Device design and drug loading

For most conventional delivery systems, drugs are either entrapped in a polymeric matrix or encapsulated by a protective coating. Besides these simple systems, more complicated DDS can be developed to control the drug release. Decisions as to which type of device is most appropriate for an intended application must consider the need for response time, drug release pattern, cost, safety, and therapeutic uses.
A Entrapped devices

The hydrogel matrix with the entrapped drugs was prepared as follows. First, the hydrogel matrix was prepared by free-radical photo-polymerization at room temperature. 5.0 grams of MAA, together with TEGDMA (crosslinking ratio 0.01) and 1.0 wt% Irgacure 651, were mixed at the ambient temperature. The monomer mixture was diluted with a solvent mixture of 50 wt% double deionized water and ethanol to make a 50 wt% monomer solution. The monomer solution was then injected between two glass slides separated by teflon spacers with 0.8 mm in thickness and exposed to a low intensity 365 nm UV light at a light intensity of 1.8 mw/cm2 for 20 minutes under nitrogen flow.

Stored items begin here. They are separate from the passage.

-- ==== Sys2Proof/Word.lean ====
section
/-! DEFINITION. The word types of the block and their plainest arithmetic. -/

namespace Sys2Proof

/-- A 32-bit register of BAR0 (R8). -/
abbrev Word := BitVec 32

/-- A byte of an addressed memory. -/
abbrev Byte := BitVec 8

/-- A 36-bit datapath word: a sample in S4.31, a coefficient or an integer (R145). -/
abbrev Smp := BitVec 36

/-- A 64-bit word: an entry word, an instruction word, a conductor register. -/
abbrev Dword := BitVec 64

/-- A 96-bit accumulator (R143). -/
abbrev Acc := BitVec 96

/-- A unit's 22-bit word address (R143). -/
abbrev UAddr := BitVec 22

end Sys2Proof
end

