/-! ### OUTC (R122) -/

def OUTC_COUNT : Fld := ⟨0xD4040, 0, 10⟩
def OUTC_STEEP_MIN : Fld := ⟨0xD4044, 0, 32⟩
def OUTC_BQ_FADE_SLOTS : Fld := ⟨0xD4048, 0, 8⟩
def OUTC_FIR_STAGE : Fld := ⟨0xD404C, 0, 17⟩
def OUTC_DITHER_SEED : Fld := ⟨0xD4050, 0, 32⟩
def OUTC_SAT_SUM_CNT : Fld := ⟨0xD4054, 0, 32⟩
def OUTC_SAT_BQ_CNT : Fld := ⟨0xD4058, 0, 32⟩
def OUTC_SAT_FIR_CNT : Fld := ⟨0xD405C, 0, 32⟩
def OUTC_CLIP_CNT : Fld := ⟨0xD4060, 0, 32⟩
def OUTC_LAST_SAT_OUT : Fld := ⟨0xD4064, 0, 9⟩
def OUTC_LAST_SAT_STAGE : Fld := ⟨0xD4064, 12, 3⟩
def OUTC_CLAMP_CNT : Fld := ⟨0xD4068, 0, 32⟩
def OUTC_LATE_CNT : Fld := ⟨0xD406C, 0, 32⟩
def OUTC_FADE_DEFER_CNT : Fld := ⟨0xD4070, 0, 32⟩
def OUTC_STAGE_DEFER_CNT : Fld := ⟨0xD4074, 0, 32⟩
def OUTC_DRAM_LATE_CNT : Fld := ⟨0xD4078, 0, 32⟩
def OUTC_BYP_EN_LO : Fld := ⟨0xD407C, 0, 32⟩
def OUTC_BYP_EN_HI : Fld := ⟨0xD4080, 0, 32⟩
def OUTC_SAT_TRIM_CNT : Fld := ⟨0xD4084, 0, 32⟩
def OUTC_TAPS_USED (i : Nat) : Fld := ⟨0xD4090 + 4 * i, 0, 17⟩
def OUTC_LIM_ACT (i : Nat) : Fld := ⟨0xD4100 + 4 * i, 0, 32⟩
def OUTC_CLIP (i : Nat) : Fld := ⟨0xD4140 + 4 * i, 0, 32⟩
def OUTC_UNSET (i : Nat) : Fld := ⟨0xD4180 + 4 * i, 0, 32⟩
def OUTC_BYP_UNSET : Fld := ⟨0xD41C0, 0, 2⟩

/-! ### AES (R231) -/

def AES_RX_CFG_MODE (n : Nat) : Fld := ⟨0xE0040 + 0x1000 * n, 0, 2⟩
def AES_RX_CFG_TARGET (n : Nat) : Fld := ⟨0xE0040 + 0x1000 * n, 8, 5⟩
def AES_RX_CFG_LOW (n : Nat) : Fld := ⟨0xE0040 + 0x1000 * n, 16, 5⟩
def AES_RX_CFG_HIGH (n : Nat) : Fld := ⟨0xE0040 + 0x1000 * n, 24, 5⟩
def AES_RX_CFG_V_MUTE (n : Nat) : Fld := ⟨0xE0040 + 0x1000 * n, 30, 1⟩
def AES_RX_CFG_RX_EN (n : Nat) : Fld := ⟨0xE0040 + 0x1000 * n, 31, 1⟩
def AES_RX_STAT_LOCK (n : Nat) : Fld := ⟨0xE0044 + 0x1000 * n, 0, 2⟩
def AES_RX_STAT_RATE_BAD (n : Nat) : Fld := ⟨0xE0044 + 0x1000 * n, 2, 1⟩
def AES_RX_STAT_CS_AB_DIFF (n : Nat) : Fld := ⟨0xE0044 + 0x1000 * n, 3, 1⟩
def AES_RX_STAT_STEERING (n : Nat) : Fld := ⟨0xE0044 + 0x1000 * n, 4, 1⟩
def AES_RX_STAT_LEVEL (n : Nat) : Fld := ⟨0xE0044 + 0x1000 * n, 8, 6⟩
def AES_RX_RATE (n : Nat) : Fld := ⟨0xE0048 + 0x1000 * n, 0, 18⟩
def AES_STEER_CFG_CV (n : Nat) : Fld := ⟨0xE004C + 0x1000 * n, 0, 3⟩
def AES_STEER_CFG_POL (n : Nat) : Fld := ⟨0xE004C + 0x1000 * n, 4, 1⟩
def AES_STEER_CFG_CENTRE (n : Nat) : Fld := ⟨0xE004C + 0x1000 * n, 16, 16⟩
def AES_STEER_GAIN_KP (n : Nat) : Fld := ⟨0xE0050 + 0x1000 * n, 0, 16⟩
def AES_STEER_GAIN_KI (n : Nat) : Fld := ⟨0xE0050 + 0x1000 * n, 16, 16⟩
def AES_STEER_STAT_CODE (n : Nat) : Fld := ⟨0xE0054 + 0x1000 * n, 0, 16⟩
def AES_STEER_STAT_I (n : Nat) : Fld := ⟨0xE0054 + 0x1000 * n, 16, 16⟩
def AES_TX_CFG_FAULT (n : Nat) : Fld := ⟨0xE0058 + 0x1000 * n, 0, 1⟩
def AES_TX_CFG_CRC_GEN (n : Nat) : Fld := ⟨0xE0058 + 0x1000 * n, 1, 1⟩
def AES_TX_CFG_TX_EN (n : Nat) : Fld := ⟨0xE0058 + 0x1000 * n, 31, 1⟩
def AES_TX_CTL (n : Nat) : Fld := ⟨0xE005C + 0x1000 * n, 0, 1⟩
def AES_TX_STAT_LAG (n : Nat) : Fld := ⟨0xE0060 + 0x1000 * n, 0, 6⟩
def AES_TX_STAT_PAIR_PHASE (n : Nat) : Fld := ⟨0xE0060 + 0x1000 * n, 8, 1⟩
def AES_CS_TX (n i : Nat) : Fld := ⟨0xE0064 + 0x1000 * n + 4 * i, 0, 32⟩
def AES_CS_RX (n i : Nat) : Fld := ⟨0xE007C + 0x1000 * n + 4 * i, 0, 32⟩
def AES_U_RX (n i : Nat) : Fld := ⟨0xE0094 + 0x1000 * n + 4 * i, 0, 32⟩
def AES_BIPH_CNT (n : Nat) : Fld := ⟨0xE00C4 + 0x1000 * n, 0, 32⟩
def AES_PAR_CNT (n : Nat) : Fld := ⟨0xE00C8 + 0x1000 * n, 0, 32⟩
def AES_CRC_CNT (n : Nat) : Fld := ⟨0xE00CC + 0x1000 * n, 0, 32⟩
def AES_PRE_CNT (n : Nat) : Fld := ⟨0xE00D0 + 0x1000 * n, 0, 32⟩
def AES_V_CNT (n : Nat) : Fld := ⟨0xE00D4 + 0x1000 * n, 0, 32⟩
def AES_UNLOCK_CNT (n : Nat) : Fld := ⟨0xE00D8 + 0x1000 * n, 0, 32⟩
def AES_SLIP_DROP_CNT (n : Nat) : Fld := ⟨0xE00DC + 0x1000 * n, 0, 32⟩
def AES_SLIP_REP_CNT (n : Nat) : Fld := ⟨0xE00E0 + 0x1000 * n, 0, 32⟩
def AES_TX_UNDER_CNT (n : Nat) : Fld := ⟨0xE00E4 + 0x1000 * n, 0, 32⟩

/-! ### CLU (R170) -/

def CLU_SLOT_EN (n : Nat) : Fld := ⟨0x100040 + 0x1000 * n, 0, 16⟩
def CLU_KERNEL_MAP (n : Nat) : Fld := ⟨0x100044 + 0x1000 * n, 0, 32⟩
def CLU_KMEM_USED (n : Nat) : Fld := ⟨0x100048 + 0x1000 * n, 0, 13⟩
def CLU_CB_USER (n : Nat) : Fld := ⟨0x10004C + 0x1000 * n, 0, 8⟩
def CLU_SAT_CNT (n : Nat) : Fld := ⟨0x100050 + 0x1000 * n, 0, 32⟩
def CLU_AOVF_CNT (n : Nat) : Fld := ⟨0x100054 + 0x1000 * n, 0, 32⟩
def CLU_OOB_CNT (n : Nat) : Fld := ⟨0x100058 + 0x1000 * n, 0, 32⟩
def CLU_LAST_OOB_ADDR (n : Nat) : Fld := ⟨0x10005C + 0x1000 * n, 0, 22⟩
def CLU_LAST_OOB_SLOT (n : Nat) : Fld := ⟨0x10005C + 0x1000 * n, 24, 4⟩
def CLU_WIN_CYC (n : Nat) : Fld := ⟨0x100060 + 0x1000 * n, 0, 19⟩
def CLU_CHECK_FAIL_CNT (n : Nat) : Fld := ⟨0x100064 + 0x1000 * n, 0, 32⟩
def CLU_CB_BASE (n i : Nat) : Fld := ⟨0x100080 + 0x1000 * n + 8 * i, 0, 22⟩
def CLU_CB_LEN (n i : Nat) : Fld := ⟨0x100084 + 0x1000 * n + 8 * i, 0, 19⟩
def CLU_SLOT_CYC (n i : Nat) : Fld := ⟨0x100100 + 0x1000 * n + 4 * i, 0, 20⟩

/-! ### RGN (R362) -/

def RGN_PAIRS (n : Nat) : Fld := ⟨0x110040 + 0x1000 * n, 0, 16⟩
def RGN_STORE_CE_CNT (n : Nat) : Fld := ⟨0x110044 + 0x1000 * n, 0, 32⟩
def RGN_STORE_UE_CNT (n : Nat) : Fld := ⟨0x110048 + 0x1000 * n, 0, 32⟩
def RGN_LAST_UE (n : Nat) : Fld := ⟨0x11004C + 0x1000 * n, 0, 20⟩

/-! ### RDIE (R363) -/

def RDIE_REPLAY_CNT (n : Nat) : Fld := ⟨0x118040 + 0x1000 * n, 0, 32⟩
def RDIE_REPLAY_RUN (n : Nat) : Fld := ⟨0x118044 + 0x1000 * n, 0, 4⟩
def RDIE_LATE_CNT (n : Nat) : Fld := ⟨0x118048 + 0x1000 * n, 0, 32⟩
def RDIE_LAST_LATE (n : Nat) : Fld := ⟨0x11804C + 0x1000 * n, 0, 9⟩
def RDIE_CMEM_CE_CNT (n : Nat) : Fld := ⟨0x118050 + 0x1000 * n, 0, 32⟩
def RDIE_CMEM_UE_CNT (n : Nat) : Fld := ⟨0x118054 + 0x1000 * n, 0, 32⟩
def RDIE_LAST_UE_ADDR (n : Nat) : Fld := ⟨0x118058 + 0x1000 * n, 0, 22⟩
def RDIE_LAST_UE_CLUSTER (n : Nat) : Fld := ⟨0x118058 + 0x1000 * n, 24, 3⟩
def RDIE_LAST_UE_STORE (n : Nat) : Fld := ⟨0x118058 + 0x1000 * n, 28, 1⟩
def RDIE_LAST_UE_REGION (n : Nat) : Fld := ⟨0x118058 + 0x1000 * n, 29, 1⟩

end Sys2Proof.Machine
end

The cured hydrogels were then rinsed in double deionized water for 5 days to remove unreacted monomer, initiator and sol fraction. Subsequently, the monomer-free disks were cut into samples with a 5 mm diameter and 0.8 mm thickness. These hydrogel disks were placed in a 10 ml buffer solution with pH of 7.3 and AO8 concentration of 0.3 wt% for 24 hours to load the model drug, then dried to a constant weight in a vacuum oven at 37°C. In addition to AO8, bovine serum albumin was selected as a model protein drug with a large molecular size. A dried and weighed hydrogel sample was placed in 10 ml of 2.0 wt% BSA solution and allowed to swell for 2 days at 2~4°C under gentle shaking.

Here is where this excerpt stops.